What’s interesting is that Snowflake sits underneath many of these trends. Whether a company uses Braze, Adobe, Salesforce, Hightouch, LiveRamp, Imagino, Audiences, Criteo or a retail media platform, they increasingly want a common data foundation. 

As adtech and martech converge, the winning architecture is becoming less about moving data between dozens of systems and more about bringing applications, AI and collaboration capabilities to a governed data layer. That’s exactly the direction the market is moving.

Why brands are demanding change

A key driver behind the shift is growing customer demand.

Pilgrim says many large brands are increasingly unwilling to allow their data to move between multiple vendor environments. Instead, they want technology providers to work where the data already resides.

“I’ve been pleasantly surprised about seeing big brands start to really mandate that they do not want their data leaving.”

This trend reflects concerns around privacy, governance and operational efficiency. It also aligns with the broader concept of data gravity, where applications and services are increasingly expected to operate around centralised datasets rather than requiring information to be copied and transferred.

As a result, vendors are being asked to adapt their products and business models to support this new reality.

If they cannot demonstrate a path towards operating within customers’ preferred data environments, they risk losing business to competitors that can.

The measurement opportunity

One of the most significant benefits of convergence may be improved measurement.

Pilgrim points to the resurgence of marketing mix modelling as an example of capabilities that become more effective when organisations can access a consolidated view of customer and campaign data.

Historically, fragmented datasets made it difficult to build accurate measurement frameworks. Today, more platforms are capable of returning event-level and log-level data to central repositories, creating a more complete picture of marketing performance.

This allows organisations to build more sophisticated attribution models and gain deeper insight into the effectiveness of their campaigns.

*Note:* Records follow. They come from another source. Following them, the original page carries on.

-- ==== Sys2Proof/Laws/Decode.lean ====
section
/-!
SUPPORT. The fields of a header the encoder writes, and the ports it fills: what the decoder reads back from each
(30_encoding.md R80, R82).
-/

namespace Sys2Proof

theorem header_toNat {op n fl : Nat} (hop : op < 256) (hn : n < 256) (hfl : fl < 8) :
    (header op n fl).toNat = op + 256 * n + 65536 * fl := by
  rw [header, BitVec.toNat_ofNat, Nat.mod_eq_of_lt (by omega)]

theorem reservedField_header {op n fl : Nat} (hop : op < 256) (hn : n < 256) (hfl : fl < 8) :
    reservedField (header op n fl) = 0 := by
  rw [reservedField, header_toNat hop hn hfl]; omega

theorem opField_header {op n fl : Nat} (hop : op < 256) (hn : n < 256) (hfl : fl < 8) :
    opField (header op n fl) = op := by
  rw [opField, header_toNat hop hn hfl]; omega

theorem nField_header {op n fl : Nat} (hop : op < 256) (hn : n < 256) (hfl : fl < 8) :
    nField (header op n fl) = n := by
  rw [nField, header_toNat hop hn hfl]; omega

theorem flags_lt (lo hi n : Bool) : flags lo hi n < 8 := by
  cases lo <;> cases hi <;> cases n <;> decide

theorem header_bit {op n fl : Nat} (hop : op < 256) (hn : n < 256) (hfl : fl < 8) (i : Nat) :
    (header op n fl).getLsbD (16 + i) = fl.testBit i := by
  rw [← BitVec.testBit_toNat, header_toNat hop hn hfl, Nat.testBit_eq_decide_div_mod_eq, Nat.testBit_eq_decide_div_mod_eq,
    Nat.pow_add, ← Nat.div_div_eq_div_mul, show (op + 256 * n + 65536 * fl) / 2 ^ 16 = fl by omega]

theorem hasLo_header {op n : Nat} (hop : op < 256) (hn : n < 256) (a b c : Bool) :
    hasLo (header op n (flags a b c)) = a := by
  rw [hasLo, header_bit hop hn (flags_lt a b c) 0]; cases a <;> cases b <;> cases c <;> decide

theorem hasHi_header {op n : Nat} (hop : op < 256) (hn : n < 256) (a b c : Bool) :
    hasHi (header op n (flags a b c)) = b := by
  rw [hasHi, header_bit hop hn (flags_lt a b c) 1]; cases a <;> cases b <;> cases c <;> decide

theorem hasN_header {op n : Nat} (hop : op < 256) (hn : n < 256) (a b c : Bool) :
    hasN (header op n (flags a b c)) = c := by
  rw [hasN, header_bit hop hn (flags_lt a b c) 2]; cases a <;> cases b <;> cases c <;> decide

/-- A value port carries every well-formed value. -/
theorem toInt_valuePort {v : Int} (h : valueWf v = true) : (BitVec.ofInt 65 v).toInt = v := by
  simp only [valueWf, decide_eq_true_eq] at h
  rw [BitVec.toInt_ofInt, Int.bmod_def]
  norm_num
  omega

/-- The count port carries every well-formed count. -/
theorem toNat_countPort {p : Nat} (h : portPWf p = true) : (BitVec.ofNat 32 p).toNat = p := by
  simp only [portPWf, decide_eq_true_eq] at h
  rw [BitVec.toNat_ofNat, Nat.mod_eq_of_lt (by omega)]

end Sys2Proof
end

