-- ==== Sys2Proof/Laws/Outcome.lean ====
section
/-!
SUPPORT. What a step can do (`step_idle`, `step_command`, `step_init`) and, said once for all commands, what a command
can end in (`exec_ends`): a ContractFault, a write at the cursor, a move of the cursor over bits read, a placement of
the cursor, or a failure.
-/

namespace Sys2Proof.Machine

/-! ### The step -/

theorem step_idle {s : State} (h : s.pending = []) : step s = .next s := by simp [step, takeAction, h]

theorem step_command {s : State} {b : Ports} {rest : List HostAction} (h : s.pending = .command b :: rest) :
    step s = present b { s with pending := rest } := by simp [step, takeAction, h]

theorem step_init {s : State} {maxBits : Nat} {bytes : List Byte} {rest : List HostAction}
    (h : s.pending = .init maxBits bytes :: rest) :
    step s = .next (reinit maxBits bytes { s with pending := rest }) := by simp [step, takeAction, h]

/-! ### Writes -/

/-- A write is known by its fields and the bits it keeps: the bytes it keeps follow. -/
theorem WritesAt.of_bits {s t : State} {n : Nat} (cap : t.cap = s.cap) (fault : t.fault = s.fault)
    (pending : t.pending = s.pending) (pos : t.pos = s.pos + n)
    (used : t.used = if 0 < n then max s.used (s.pos + n) else s.used)
    (bits : ∀ q, q < s.pos ∨ s.pos + n ≤ q → bitAt t.buf q = bitAt s.buf q) : WritesAt s t n :=
  ⟨cap, fault, pending, pos, used, bits, fun _ ha => readByte_eq_of_bits fun _ hi => bits _ (by omega)⟩

theorem WritesAt.setOk {s t : State} {n : Nat} (h : WritesAt s t n) (v : Int) (b : Nat) (d : List Byte) :
    WritesAt s (setOk v b d t) n :=
  ⟨h.cap, h.fault, h.pending, h.pos, h.used, h.bits_outside, h.bytes_outside⟩

theorem WritesAt.trans {s t u : State} {n m : Nat} (h : WritesAt s t n) (h' : WritesAt t u m) :
    WritesAt s u (n + m) := by
  refine .of_bits (h'.cap.trans h.cap) (h'.fault.trans h.fault) (h'.pending.trans h.pending) ?_ ?_ ?_
  · rw [h'.pos, h.pos, Nat.add_assoc]
  · rw [h'.used, h.used, h.pos]; split_ifs <;> omega
  · intro q hq
    rw [h'.bits_outside q (by rw [h.pos]; omega), h.bits_outside q (by omega)]

theorem writesAt_writeField {s : State} (h : s.buf.wf = true) (n v : Nat) : WritesAt s (writeField n v s) n :=
  .of_bits rfl rfl rfl rfl rfl fun _ hq => bitAt_memWrite_outside h hq v

theorem writesAt_writeBytes {s : State} (h : s.buf.wf = true) (bs : List Byte) :
    WritesAt s (writeBytes bs s) (8 * bs.length) :=
  .of_bits (by simp) (by simp) (by simp) (by simp) (by rw [writeBytes_used]; simp)
    fun _ hq => bitAt_writeBytes_outside _ h hq

theorem writesAt_writeDigits {s : State} (h : s.buf.wf = true) (v d : Nat) :
    WritesAt s (writeDigits v d s) (4 * d) :=
  .of_bits (by simp) (by simp) (by simp) (by simp) (by rw [writeDigits_used]; simp)
    fun _ hq => bitAt_writeDigits_outside _ _ h hq

/-! ### The ends of a command, in the terms of the claims -/

theorem readsTo_setOk (s : State) (n : Nat) (v : Int) (d : List Byte) :
    ReadsTo (.next (setOk v n d (skipBits n s))) s n v d :=
  ⟨_, rfl, ⟨rfl, rfl, rfl, rfl, rfl, rfl⟩, rfl, rfl, rfl, rfl, rfl⟩

theorem failsAfter_setErr (s : State) (n : Nat) (c : ErrCode) :
    FailsAfter (.next (setErr c (skipBits n s))) s n c :=
  ⟨_, rfl, ⟨rfl, rfl, rfl, rfl, rfl, rfl⟩, rfl, rfl⟩

theorem failsWith_setErr (s : State) (c : ErrCode) : FailsWith (.next (setErr c s)) s c := failsAfter_setErr s 0 c

theorem raises_contractFault (s : State) : RaisesContractFault (contractFault s) s :=
  ⟨_, rfl, rfl, rfl, rfl, rfl, rfl, rfl⟩

theorem writesField_setOk {s : State} (h : s.buf.wf = true) {n v : Nat} (hv : v < 2 ^ n) :
    WritesField (.next (setOk 0 n [] (writeField n v s))) s n v :=
  ⟨_, rfl, (writesAt_writeField h n v).setOk _ _ _, memRead_memWrite h _ _ hv, rfl, rfl, rfl, rfl, rfl⟩

/-- What a codec command's statement says is what its write does, but for DOUT (log entry 21). -/
theorem WritesField.encodes {r : StepResult} {s : State} {n u : Nat} (h : WritesField r s n u) : EncodesField r s n u :=
  let ⟨t, e, w, m, a, b, c, d, _⟩ := h
  ⟨t, e, w, m, a, b, c, d⟩

theorem WritesRun.encodes {r : StepResult} {s : State} {w k : Nat} {f : Nat → Nat} (h : WritesRun r s w k f) :
    EncodesRun r s w k f :=
  let ⟨t, e, w, m, a, b, c, d, _⟩ := h
  ⟨t, e, w, m, a, b, c, d⟩
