/-- Settles O9, command by command through the format that its row of the table has (R84). -/
theorem decodeInvertsEncode : Obligations.DecodeInvertsEncode := by
  intro i h
  cases i with
  | encInt v lo hi size => exact decode_encode_encInt h
  | decInt lo hi size => exact decode_encode_decInt h
  | bbWriteBytes din | encAppendBytes din | encOctetsNolen din => exact decode_encode_fpd h
  | bbReadBytes k | bbSetPos k | decEnum k | decOctetsNolen k => exact decode_encode_fp h
  | bbWriteBits n v | encUint n v | acnEncPosConst n v | acnEncTcConst n v | acnEncLength n v | acnEncBcdConst n v =>
    exact decode_encode_fvn h
  | bbReadBits n | decUint n | acnDecPosConst n | acnDecTcConst n | acnDecLength n | acnDecBcdConst n =>
    exact decode_encode_fn h
  | bbWriteBit v | bbWriteByte v | acnEncPosVar v | acnEncTcVar v | acnEncPosBe16 v | acnEncPosBe32 v
  | acnEncPosBe64 v | acnEncPosLe16 v | acnEncPosLe32 v | acnEncPosLe64 v | acnEncTcBe16 v | acnEncTcBe32 v
  | acnEncTcBe64 v | acnEncTcLe16 v | acnEncTcLe32 v | acnEncTcLe64 v | acnEncBcdVar v | acnEncBcdNt v
  | acnEncReal32Be v | acnEncReal32Le v | acnEncReal64Be v | acnEncReal64Le v => exact decode_encode_fv h
  | bbReadBit | bbReadByte | bbBitsRemaining | bbIsAtEnd | bbAlignWr | bbAlignRd | bbGetData | bbResetPos
  | encNull | decNull | encAlignByte | encAlignWord | encAlignDword | decAlignByte | decAlignWord | decAlignDword
  | acnDecPosVar | acnDecTcVar | acnDecPosBe16 | acnDecPosBe32 | acnDecPosBe64 | acnDecPosLe16 | acnDecPosLe32
  | acnDecPosLe64 | acnDecTcBe16 | acnDecTcBe32 | acnDecTcBe64 | acnDecTcLe16 | acnDecTcLe32 | acnDecTcLe64
  | acnDecBcdVar | acnDecBcdNt | acnDecReal32Be | acnDecReal32Le | acnDecReal64Be | acnDecReal64Le =>
    exact decode_encode_f0
  | acnStub which =>
    have hw : which < 16 := of_decide_eq_true h
    rw [encode, decode_of_header rfl (by omega) (by decide) (by decide), decodeOp_stub (by omega),
      show (0x70 + which) % 16 = which by omega]

end Sys2Proof.Machine
end

section
/-!
What a command does not read (10_state.md R27, R29; 41_codec_base.md R140). A state that agrees with `s` on CAP, BUF,
POS, USED and FAULT is `s.withUnread r` for some `r`; every test and every value of a command is then the same by
definition, so the outcomes agree branch by branch (`SameOutcome.ite`).
-/

namespace Sys2Proof.Machine

/-- `s` with everything but CAP, BUF, POS, USED and FAULT taken from `r`. -/
def State.withUnread (s r : State) : State :=
  { r with cap := s.cap, buf := s.buf, pos := s.pos, used := s.used, fault := s.fault }

theorem SameBlock.eq_withUnread {s s' : State} (h : SameBlock s s') : s' = s.withUnread s' := by
  obtain ⟨hcap, hbuf, hpos, hused, hfault⟩ := h
  unfold State.withUnread
  rw [← hcap, ← hbuf, ← hpos, ← hused, ← hfault]

section
variable {s s' t t' r : State} {n k : Nat} {v : Int} {din : List Byte}

theorem sameBlock_withUnread (s r : State) : SameBlock s (s.withUnread r) := ⟨rfl, rfl, rfl, rfl, rfl⟩

theorem writeBytes_withUnread (bs : List Byte) (s r : State) :
    writeBytes bs (s.withUnread r) = (writeBytes bs s).withUnread r := by
  induction bs generalizing s with
  | nil => rfl
  | cons b bs ih => exact ih (writeField 8 b.toNat s)

theorem writeDigits_withUnread (u d : Nat) (s r : State) :
    writeDigits u d (s.withUnread r) = (writeDigits u d s).withUnread r := by
  induction d generalizing s with
  | zero => rfl
  | succ d ih => exact ih (writeField 4 (digitI u d) s)

theorem sameBlock_writeBytes (bs : List Byte) (s r : State) :
    SameBlock (writeBytes bs s) (writeBytes bs (s.withUnread r)) :=
  writeBytes_withUnread bs s r ▸ sameBlock_withUnread _ r

theorem sameBlock_writeDigits (u d : Nat) (s r : State) :
    SameBlock (writeDigits u d s) (writeDigits u d (s.withUnread r)) :=
  writeDigits_withUnread u d s r ▸ sameBlock_withUnread _ r

theorem readBytes_withUnread (k : Nat) (s r : State) : (readBytes k (s.withUnread r)).1 = (readBytes k s).1 := by
  rw [readBytes_fst, readBytes_fst]
  rfl

/-! ### Equal outcomes, branch by branch -/

theorem SameOutcome.ok {b : Nat} {d : List Byte} (h : SameBlock t t') : SameOutcome (ok v b d t) (ok v b d t') :=
  ⟨h, rfl, rfl, fun _ => ⟨rfl, rfl, rfl⟩⟩

theorem SameOutcome.fail {c : ErrCode} (h : SameBlock t t') : SameOutcome (fail c t) (fail c t') :=
  ⟨h, rfl, rfl, fun h => by cases h⟩

theorem SameOutcome.contractFault : SameOutcome (contractFault s) (contractFault (s.withUnread r)) :=
  show SameBlock (setFault s) (setFault (s.withUnread r)) from ⟨rfl, rfl, rfl, rfl, rfl⟩

theorem SameOutcome.ite {c c' : Prop} {_ : Decidable c} {_ : Decidable c'} {x y x' y' : StepResult} (hc : c ↔ c')
    (hx : SameOutcome x x') (hy : SameOutcome y y') :
    SameOutcome (if c then x else y) (if c' then x' else y') := by
  by_cases h : c
  · rw [if_pos h, if_pos (hc.mp h)]
    exact hx
  · rw [if_neg h, if_neg (mt hc.mpr h)]
    exact hy
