/-! ### setReg -/
@[simp] theorem State.setReg_cfg (x : Reg) (b : Byte) : (s.setReg x b).cfg = s.cfg := rfl
@[simp] theorem State.setReg_v (x : Reg) (b : Byte) : (s.setReg x b).v = s.v.set x.toNat b x.isLt := rfl
@[simp] theorem State.setReg_i (x : Reg) (b : Byte) : (s.setReg x b).i = s.i := rfl
@[simp] theorem State.setReg_pc (x : Reg) (b : Byte) : (s.setReg x b).pc = s.pc := rfl
@[simp] theorem State.setReg_stack (x : Reg) (b : Byte) : (s.setReg x b).stack = s.stack := rfl
@[simp] theorem State.setReg_sp (x : Reg) (b : Byte) : (s.setReg x b).sp = s.sp := rfl
@[simp] theorem State.setReg_dt (x : Reg) (b : Byte) : (s.setReg x b).dt = s.dt := rfl
@[simp] theorem State.setReg_st (x : Reg) (b : Byte) : (s.setReg x b).st = s.st := rfl
@[simp] theorem State.setReg_fb (x : Reg) (b : Byte) : (s.setReg x b).fb = s.fb := rfl
@[simp] theorem State.setReg_redraw (x : Reg) (b : Byte) : (s.setReg x b).redraw = s.redraw := rfl
@[simp] theorem State.setReg_mem (x : Reg) (b : Byte) : (s.setReg x b).mem = s.mem := rfl
@[simp] theorem State.setReg_fault (x : Reg) (b : Byte) : (s.setReg x b).fault = s.fault := rfl

/-! ### setI -/
@[simp] theorem State.setI_cfg (a : Word) : (s.setI a).cfg = s.cfg := rfl
@[simp] theorem State.setI_v (a : Word) : (s.setI a).v = s.v := rfl
@[simp] theorem State.setI_i (a : Word) : (s.setI a).i = a := rfl
@[simp] theorem State.setI_pc (a : Word) : (s.setI a).pc = s.pc := rfl
@[simp] theorem State.setI_stack (a : Word) : (s.setI a).stack = s.stack := rfl
@[simp] theorem State.setI_sp (a : Word) : (s.setI a).sp = s.sp := rfl
@[simp] theorem State.setI_dt (a : Word) : (s.setI a).dt = s.dt := rfl
@[simp] theorem State.setI_st (a : Word) : (s.setI a).st = s.st := rfl
@[simp] theorem State.setI_fb (a : Word) : (s.setI a).fb = s.fb := rfl
@[simp] theorem State.setI_redraw (a : Word) : (s.setI a).redraw = s.redraw := rfl
@[simp] theorem State.setI_mem (a : Word) : (s.setI a).mem = s.mem := rfl
@[simp] theorem State.setI_fault (a : Word) : (s.setI a).fault = s.fault := rfl
@[simp] theorem State.setI_reg (a : Word) (r : Reg) : (s.setI a).reg r = s.reg r := rfl

/-! ### setPc -/
@[simp] theorem State.setPc_cfg (a : Word) : (s.setPc a).cfg = s.cfg := rfl
@[simp] theorem State.setPc_v (a : Word) : (s.setPc a).v = s.v := rfl
@[simp] theorem State.setPc_i (a : Word) : (s.setPc a).i = s.i := rfl
@[simp] theorem State.setPc_pc (a : Word) : (s.setPc a).pc = a := rfl
@[simp] theorem State.setPc_stack (a : Word) : (s.setPc a).stack = s.stack := rfl
@[simp] theorem State.setPc_sp (a : Word) : (s.setPc a).sp = s.sp := rfl
@[simp] theorem State.setPc_dt (a : Word) : (s.setPc a).dt = s.dt := rfl
@[simp] theorem State.setPc_st (a : Word) : (s.setPc a).st = s.st := rfl
@[simp] theorem State.setPc_fb (a : Word) : (s.setPc a).fb = s.fb := rfl
@[simp] theorem State.setPc_redraw (a : Word) : (s.setPc a).redraw = s.redraw := rfl
@[simp] theorem State.setPc_mem (a : Word) : (s.setPc a).mem = s.mem := rfl
@[simp] theorem State.setPc_fault (a : Word) : (s.setPc a).fault = s.fault := rfl
@[simp] theorem State.setPc_reg (a : Word) (r : Reg) : (s.setPc a).reg r = s.reg r := rfl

“Suddenly it becomes really easy to do multi-touch attribution where that was becoming quite a challenge.”

Improved measurement also creates opportunities for better budget allocation, more effective optimisation and stronger business outcomes.

AI accelerates the trend

Artificial intelligence is further reinforcing the convergence between adtech and martech.

Pilgrim said that AI is evolving differently across the two sectors, but is ultimately driving similar outcomes.

Within advertising, AI is moving beyond bidding and targeting towards campaign operations, decision-making and workflow automation. In marketing, the focus is shifting from simple copilots towards agentic workflows capable of generating content, optimising customer journeys and automating execution.

These developments rely on access to consistent, high-quality data.

As organisations bring their advertising and marketing datasets together, AI systems gain a more complete understanding of customer behaviour and can respond more effectively in real time.

“The ability to do AI-driven decisioning, hyper-personalisation and real-time personalisation can now genuinely happen.”

Towards a composable future

Looking ahead, Pilgrim expects organisations to gain greater flexibility in how they structure their technology ecosystems.

Rather than being forced into rigid technology stacks, businesses will increasingly be able to choose the tools that best meet their requirements while maintaining a common data foundation.

He describes this as a move towards composability, where organisations can combine technologies in ways that suit their operating models and business objectives.

Ultimately, Pilgrim believes the future of marketing and advertising will be built around shared foundations, including first-party data, identity, AI and measurement.

“They need the same first-party data, the same identity layer, the same AI layer and more and more they need the same measurement spine.”

As those foundations become common across both disciplines, the distinction between adtech and martech may matter far less than it does today.